Gross graduated from DeWitt Clinton High School and then attended Harvard College, graduating in 1927. He then attended Oxford University before returning to Cambridge, Massachusetts to attend Harvard Law School.
In 1931, Gross start his career at the United States Department of State as a legal adviser. Two years later, in 1933, he joined the National Recovery Administration, although he stayed for only a year before he moved on to become counsel to the National Association of Manufacturers. In 1940, Gross returned to government service and became an associate counsel of the National Labor Relations Board.
In 1943, during the World War II, Gross was commissioned as a captain in the United States Army.

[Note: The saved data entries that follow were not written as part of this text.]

/-! ## The families -/

theorem arithmeticHigh_effect {n : Nat} {r : Reg} {a : Arith 32} (hn : n % 2 = 0)
    (h : arithmeticHigh n r a s = .next t) : Effect s t :=
  requireFacility_effect (fun _ h => complete_effect (((Effect.refl.setGrh _ _).setCc _).advance _ hn) h) h

theorem compareHigh_effect {n : Nat} {c : CondCode} (hn : n % 2 = 0) (h : compareHigh n c s = .next t) : Effect s t :=
  requireFacility_effect (fun _ h => by cases h; exact (Effect.refl.setCc _).advance _ hn) h

theorem compareHighStorage_effect {f : Word → Word → CondCode} {r1 : Reg} {d2 : Disp20} {x2 b2 : Reg}
    (h : compareHighStorage f r1 d2 x2 b2 s = .next t) : Effect s t :=
  requireFacility_effect (fun _ h => withFetch_effect (fun _ _ h => by
    cases h; exact (Effect.refl.setCc _).advance _ rfl) h) h

theorem loadHigh_effect {n : Nat} {f : Nat → Word} {r1 : Reg} {d2 : Disp20} {x2 b2 : Reg}
    (h : loadHigh n f r1 d2 x2 b2 s = .next t) : Effect s t :=
  requireFacility_effect (fun _ h => withFetch_effect (fun _ _ h => by
    cases h; exact (Effect.refl.setGrh _ _).advance _ rfl) h) h

theorem storeHigh_effect {w n : Nat} {v : BitVec w} {d2 : Disp20} {x2 b2 : Reg} (h8 : n ≤ 8)
    (h : storeHigh n v d2 x2 b2 s = .next t) : Effect s t :=
  requireFacility_effect (fun _ h => withStore_effect h8 (fun _ hu _ h => by
    cases h; exact hu.advance _ rfl) h) h

theorem loadAndUpdate32_effect {f : Word → Word → Arith 32} {r1 r3 : Reg} {d2 : Disp20} {b2 : Reg}
    (h : loadAndUpdate32 f r1 r3 d2 b2 s = .next t) : Effect s t :=
  requireFacility_effect (fun _ h => requireDesignation_effect (fun _ h => withInterlocked_effect
    (fun hp hn _ _ h => complete_effect
      ((((Effect.interlockedWrite _ _ _ hp hn).setGrl _ _).setCc _).advance _ rfl) h) h) h) h

theorem loadAndUpdate64_effect {f : Dword → Dword → Arith 64} {r1 r3 : Reg} {d2 : Disp20} {b2 : Reg}
    (h : loadAndUpdate64 f r1 r3 d2 b2 s = .next t) : Effect s t :=
  requireFacility_effect (fun _ h => requireDesignation_effect (fun _ h => withInterlocked_effect
    (fun hp hn _ _ h => complete_effect
      ((((Effect.interlockedWrite _ _ _ hp hn).setGr _ _).setCc _).advance _ rfl) h) h) h) h

theorem loadPair_effect {n : Nat} {put : State → Reg → Nat → State} {r3 : Reg} {d1 : Disp12} {b1 : Reg} {d2 : Disp12}
    {b2 : Reg} (hput : ∀ u r v, Effect s u → Effect s (put u r v)) (h : loadPair n put r3 d1 b1 d2 b2 s = .next t) :
    Effect s t :=
  requireFacility_effect (fun _ h => requireDesignation_effect (fun _ h => requirePresent_effect (fun _ _ h =>
    requirePresent_effect (fun _ _ h => by
      cases h; exact ((hput _ _ _ (hput _ _ _ Effect.refl.draw)).setCc _).advance _ rfl) h) h) h) h

theorem addToStorage_effect {w n : Nat} {f : BitVec w → BitVec w → Arith w} {i : BitVec w} {d1 : Disp20} {b1 : Reg}
    (h8 : n ≤ 8) (h : addToStorage n f i d1 b1 s = .next t) : Effect s t := by
  unfold addToStorage at h
  simp only at h
  split at h
  · exact withInterlocked_effect (fun hp hn _ _ h => complete_effect
      (((Effect.interlockedWrite _ _ _ hp hn).setCc _).advance _ rfl) h) h
  · exact withUpdate_effect (fun hp hn _ _ h => complete_effect
      (((Effect.refl.bufferStore _ _ (by simpa using h8) (by simpa using hp) (by simpa using hn)).setCc _).advance _ rfl) h) h

theorem loadOnCondition_effect {n : Nat} {put : Nat → State} {d2 : Disp20} {b2 : Reg} {m3 : Mask}
    (hput : ∀ v, Effect s (put v)) (h : loadOnCondition n put d2 b2 m3 s = .next t) : Effect s t := by
  refine requireFacility_effect (fun t h => ?_) h
  split at h
  · exact withFetch_effect (fun v _ h => by cases h; exact (hput v).advance _ rfl) h
  · exact conditionFalse_effect rfl h

theorem storeOnCondition_effect {w n : Nat} {v : BitVec w} {d2 : Disp20} {b2 : Reg} {m3 : Mask} (h8 : n ≤ 8)
    (h : storeOnCondition n v d2 b2 m3 s = .next t) : Effect s t := by
  refine requireFacility_effect (fun t h => ?_) h
  split at h
  · exact withStore_effect h8 (fun _ hu _ h => by cases h; exact hu.advance _ rfl) h
  · exact conditionFalse_effect rfl h

theorem arithmeticLow_effect {n : Nat} {r : Reg} {a : Arith 32} (hn : n % 2 = 0)
    (h : arithmeticLow n r a s = .next t) : Effect s t :=
  requireFacility_effect (fun _ h => complete_effect (((Effect.refl.setGrl _ _).setCc _).advance _ hn) h) h

theorem arithmeticFull_effect {n : Nat} {r : Reg} {a : Arith 64} (hn : n % 2 = 0)
    (h : arithmeticFull n r a s = .next t) : Effect s t :=
  requireFacility_effect (fun _ h => complete_effect (((Effect.refl.setGr _ _).setCc _).advance _ hn) h) h

theorem bcrNoOperation_effect (h : bcrNoOperation s = .next t) : Effect s t := by
  cases h; exact Effect.refl.advance _ rfl

theorem execBcr_14_0_effect (h : execBcr_14_0 s = .next t) : Effect s t := by
  unfold execBcr_14_0 at h
  split at h
  · cases h; exact Effect.refl.drainAll.advance _ rfl
  · exact bcrNoOperation_effect h

/-! ## Every instruction -/

/-- Everything an instruction can do. -/
theorem exec_effect (i : Instr) (h : exec i s = .next t) : Effect s t := by
  cases i with
  | ahhhr | ahhlr | aih | alhhhr | alhhlr | alsih | shhhr | shhlr | slhhhr | slhhlr =>
    exact arithmeticHigh_effect rfl h
  | alsihn | risbhg =>
    exact requireFacility_effect (fun _ h => by cases h; exact (Effect.refl.setGrh _ _).advance _ rfl) h
  | brcth =>
    exact requireFacility_effect (fun _ h => by
      split at h <;> cases h
      · exact (Effect.refl.setGrh _ _).advance _ rfl
      · exact (Effect.refl.setGrh _ _).branch _ rfl) h
  | chhr | chlr | cih | clhhr | clhlr | clih =>
    exact compareHigh_effect rfl h
  | chf | clhf =>
    exact compareHighStorage_effect h
  | lbh | lhh | lfh | llch | llhh =>
    exact loadHigh_effect h
  | risblg | sllk | srlk =>
    exact requireFacility_effect (fun _ h => by cases h; exact (Effect.refl.setGrl _ _).advance _ rfl) h
  | stch | sthh | stfh =>
    exact storeHigh_effect (by decide) h
  | laa | laal | lan | lax | lao =>
    exact loadAndUpdate32_effect h
  | laag | laalg | lang | laxg | laog =>
    exact loadAndUpdate64_effect h
  | lpd =>
    exact loadPair_effect (put := State.putLow) (fun _ _ _ h => h.setGrl _ _) h
  | lpdg =>
    exact loadPair_effect (put := State.putFull) (fun _ _ _ h => h.setGr _ _) h
  | asi | agsi | alsi | algsi =>
    exact addToStorage_effect (by decide) h
  | locr =>
    exact requireFacility_effect (fun _ h => by
      cases h
      refine Effect.advance _ rfl ?_
      split
      · exact Effect.refl.setGrl _ _
      · exact Effect.refl) h
  | locgr =>
    exact requireFacility_effect (fun _ h => by
      cases h
      refine Effect.advance _ rfl ?_
      split
      · exact Effect.refl.setGr _ _
      · exact Effect.refl) h
  | loc r1 d2 b2 m3 =>
    exact loadOnCondition_effect (put := fun v => s.setGrl r1 (BitVec.ofNat 32 v)) (fun _ => Effect.refl.setGrl _ _) h
  | locg r1 d2 b2 m3 =>
    exact loadOnCondition_effect (put := fun v => s.setGr r1 (BitVec.ofNat 64 v)) (fun _ => Effect.refl.setGr _ _) h
  | stoc | stocg =>
    exact storeOnCondition_effect (by decide) h
  | ark | ahik | alrk | alhsik | nrk | xrk | ork | slak | srak | srk | slrk =>
    exact arithmeticLow_effect rfl h
  | agrk | aghik | algrk | alghsik | ngrk | xgrk | ogrk | sgrk | slgrk =>
    exact arithmeticFull_effect rfl h
  | popcnt =>
    exact requireFacility_effect (fun _ h => by cases h; exact ((Effect.refl.setGr _ _).setCc _).advance _ rfl) h
  | bcr_15_0 => cases h; exact Effect.refl.drainAll.advance _ rfl
  | bcr_14_0 =>
    exact execBcr_14_0_effect h
  | cxlfbr | cdlfbr | celfbr | cxlgbr | cdlgbr | celgbr | clfxbr | clfdbr | clfebr | clgxbr | clgdbr | clgebr
  | srnmb | cxfbra | cdfbra | cefbra | cxgbra | cdgbra | cegbra | cfxbra | cfdbra | cfebra | cgxbra | cgdbra
  | cgebra | fixbra | fidbra | fiebra | ldxbra | lexbra | ledbra | cxftr | cdftr | cxlftr | cdlftr | cxlgtr
  | cdlgtr | cfxtr | cfdtr | clfxtr | clfdtr | clgxtr | clgdtr | axtra | adtra | cxgtra | cdgtra | cgxtra
  | cgdtra | dxtra | ddtra | mxtra | mdtra | sxtra | sdtra | pckmo | kmf | kmctr | kmo | pcc => cases h

/-! ## How an instruction ends -/

/-- An outcome that is a next state or the refusal of a store into program text. -/
def Result.Runs (r : Result) : Prop := (∃ t, r = .next t) ∨ r = .refused .storeIntoProgramText

theorem Result.Runs.next (t : State) : Result.Runs (.next t) := .inl ⟨t, rfl⟩

theorem suppress_runs (e : ProgramException) (n : Nat) (s : State) : Result.Runs (suppress e n s) := .next _

theorem requireFacility_runs {n : Nat} {k : Result} (hk : k.Runs) : Result.Runs (requireFacility n s k) := by
  unfold requireFacility; split <;> [exact hk; exact suppress_runs ..]

theorem requireDesignation_runs {ok : Bool} {n : Nat} {k : Result} (hk : k.Runs) :
    Result.Runs (requireDesignation ok n s k) := by
  unfold requireDesignation; split <;> [exact hk; exact suppress_runs ..]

Later, he was promoted to lieutenant colonel. In the Army, Gross served as chief of the economic section of the Civil Affairs Division of the General Staff of the United States Department of War.
After the war, Gross back to the State Department, to the position of the Legal Adviser of the Department of State. He also was a deputy to the Assistant Secretary of State for Occupied Areas, Gen. John H. Hilldring, then, from 1947, Charles E. Saltzman. In 1948, Gross signed the Convention on the Prevention and Punishment of the Crime of Genocide on behalf of the United States. From March through October 1949, Gross was the Assistant Secretary of State for Legislative Affairs.
On October 11, 1949, Gross was appointed the United States' deputy delegate to the United Nations, by Dean Acheson, a United States Secretary of State.
In 1953, Gross joined the law firm of Curtis, Mallet-Prevost, Colt & Mosle; he would remain associated with the firm for the rest of his life. Gross achieved notoriety as a lawyer later his career when in the 1960s he brought a suit in the World Court challenging South Africa's policy of apartheid.
Also in the 1960s Gross assisted the Tibetan government in exile and its leader the Fourteenth Dalai Lama, including advising on preparation of a constitution.
Gross was also active in the international affairs activities of the ecumenical movement. He was a member of the Commission of the Churches on International Affairs of the World Council of Churches (CCIA/WCC) (dates to be inserted) and he chaired the Department of International Affairs of the National Council of Churches of Christ in the USA (DIA/NCCCUSA) from 1954 to 1958. In that capacity he also chaired the NCCCUSA's Fifth World Order Study Conference on the Churches and World Order, in Cleveland, Ohio, 18–21 November 1958.
Gross died on May 2, 1999 at his home in New York City.
On September 1, 1933, Gross married Kathryn Watson. The couple had three children: Suzanne, Peter, Catherine.